theorem takeZoneReport (z : Nat) (r : ZoneReport) (hs : P s) : P (s.takeZoneReport z r) := by
  unfold State.takeZoneReport
  split
  · exact h.finish (foldl_work _ (fun _ _ hw => h.zoneReportOn _ _ hw) _ _ hs)
  · exact hs

theorem stepExpired (i : Nat) (hw : P w.s) : P (w.stepExpired i).s := by
  unfold Work.stepExpired
  split
  · exact hw
  · split
    · exact hw
    · exact h.abort _ _ hw
    · exact h.abort _ _ hw
    · exact h.abort _ _ hw
    · exact h.abort _ _ hw
    · exact h.endTransfer _ _ hw
    · dsimp only
      split
      · exact lock _ _ hw
      · exact hw
    · dsimp only
      split
      · exact lock _ _ hw
      · exact hw

theorem stepTimerExpired (i : Nat) (hs : P s) : P (State.stepTimerExpired i s) :=
  h.finish (h.stepExpired i (h.stepTimer _ _ _ hs))

theorem dwellExpired (i : Nat) (hw : P w.s) : P (w.dwellExpired i).s := by
  unfold Work.dwellExpired
  repeat' split
  all_goals first | exact hw | exact lock _ _ hw | exact h.testUnlock _ (h.hatchRuntime _ _ _ hw)

theorem dwellTimerExpired (i : Nat) (hs : P s) : P (State.dwellTimerExpired i s) :=
  h.finish (h.dwellExpired i (h.dwellTimer _ _ _ hs))

theorem dropWaiting (c : Consignment) (o : HandoverEnd) (hw : P w.s) : P (w.dropWaiting c o).s :=
  h.remove _ _ (h.missPending _ _ hw)

theorem handoverMinute (hs : P s) : P s.handoverMinute := by
  unfold State.handoverMinute
  split
  · exact h.finish (foldl_work _ (fun _ _ hw => h.dropWaiting _ _ hw) _ _ hs)
  · exact hs

theorem restartHatches (hs : P s) : P s.restartHatches :=
  foldl_keeps _ (fun _ _ hs => h.dwellTimer _ _ _ (h.stepTimer _ _ _ hs)) _ _ (h.clearHatches _ hs)

omit h in
theorem itemOps_consignments (op : ItemOp) (l : List Item) :
    ∀ s : State, (l.foldl (fun s i => s.itemOp i.slot op) s).hoc = s.hoc := by
  induction l with
  | nil => intro s; rfl
  | cons a l ih =>
    intro s
    rw [List.foldl_cons, ih]
    unfold State.itemOp
    split <;> simp

theorem consignRequest (tag : Byte) (n d i : Nat) (c : Ident) (ids : List Ident) (hs : P s) :
    P (s.consignRequest tag n d i c ids) := by
  unfold State.consignRequest
  split
  · split
    · exact h.reply _ _ _ _ hs
    · rename_i hfull
      split
      · exact h.replyRefused _ _ _ _ hs
      · split
        · exact h.reply _ _ _ _ hs
        · split
          · exact h.replyRefused _ _ _ _ hs
          · split
            · exact h.reply _ _ _ _ hs
            · exact h.replyRefused _ _ _ _ hs
            · exact h.replyRefused _ _ _ _ hs
            · exact h.replyRefused _ _ _ _ hs
            · refine h.reply _ _ _ _ (h.addConsignment _ _ (foldl_keeps _ (fun _ _ hs => h.itemOp _ _ hs) _ _ hs) ?_)
              rw [itemOps_consignments]
              omega
  · exact h.reply _ _ _ _ hs

theorem consignCancelRequest (tag : Byte) (n : Nat) (hs : P s) : P (s.consignCancelRequest tag n) := by
  unfold State.consignCancelRequest
  have hb : P s.begin.s := hs
  repeat' split
  all_goals with_reducible first
    | exact h.reply _ _ _ _ hs | exact h.reply _ _ _ _ (h.finish (h.dropWaiting _ _ hb))
    | exact h.reply _ _ _ _ (h.finish (h.remove _ _ hb)) | exact h.reply _ _ _ _ (h.finish (h.abort _ _ hb))

/-! ### Classification and responses -/

theorem classifySite (f : Frame) (hs : P s) : P (s.classifySite f) := by
  unfold State.classifySite
  repeat' split
  all_goals with_reducible first
    | exact h.hand _ _ hs | exact h.frameError _ hs | exact h.offerBlocked _ _ _ hs | exact h.offerOrdinary _ hs

theorem siteFrameDone (b : List Byte) (hs : P s) : P (s.siteFrameDone b) := by
  unfold State.siteFrameDone
  repeat' split
  all_goals with_reducible first | exact h.frameError _ hs | exact h.classifySite _ hs

theorem tellSilent (e : StationEntry) (hs : P s) : P (s.tellSilent e) := by
  unfold State.tellSilent
  split
  · exact h.probeSilent _ hs
  · exact h.setStage _ _ hs
  · exact h.hatchSilent _ hs
  all_goals exact hs

theorem tellReturned (e : StationEntry) (hs : P s) : P (s.tellReturned e) := by
  unfold State.tellReturned
  split
  · exact h.probeState _ _ _ hs
  · exact h.setStage _ _ hs
  · exact h.hatchReturned _ hs
  all_goals exact hs

theorem missedResponse (i a : Nat) (b : Bool) (hs : P s) : P (s.missedResponse i a b) := by
  unfold State.missedResponse
  split
  · dsimp only
    split
    · refine h.runtime _ _ _ hs (Or.inl ⟨rfl, ?_, rfl⟩)
      assumption
    · split
      · exact h.runtime _ _ _ hs (Or.inr (Or.inl ⟨rfl, rfl⟩))
      · split
        · exact h.tellSilent _ (h.raiseCondition _ _ (h.runtime _ _ _ hs (Or.inr (Or.inl ⟨rfl, rfl⟩))))
        · exact h.raiseCondition _ _ (h.runtime _ _ _ hs (Or.inr (Or.inl ⟨rfl, rfl⟩)))
  · exact hs

theorem answeredPoll (i a : Nat) (b : Bool) (hs : P s) : P (s.answeredPoll i a b) := by
  unfold State.answeredPoll
  split
  · dsimp only
    split
    · split
      · exact h.tellReturned _ (h.lower _ _ (h.runtime _ _ _ hs (Or.inr (Or.inr (Or.inl ⟨rfl, rfl⟩)))))
      · exact h.lower _ _ (h.runtime _ _ _ hs (Or.inr (Or.inr (Or.inl ⟨rfl, rfl⟩))))
    · exact h.runtime _ _ _ hs (Or.inr (Or.inr (Or.inl ⟨rfl, rfl⟩)))
  · exact hs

**DIRECTIONS**
Every line above that includes the string "tellSilent" needs to be copied.

**FINAL ANSWER**
theorem tellSilent (e : StationEntry) (hs : P s) : P (s.tellSilent e) := by
  unfold State.tellSilent
        · exact h.tellSilent _ (h.raiseCondition _ _ (h.runtime _ _ _ hs (Or.inr (Or.inl ⟨rfl, rfl⟩))))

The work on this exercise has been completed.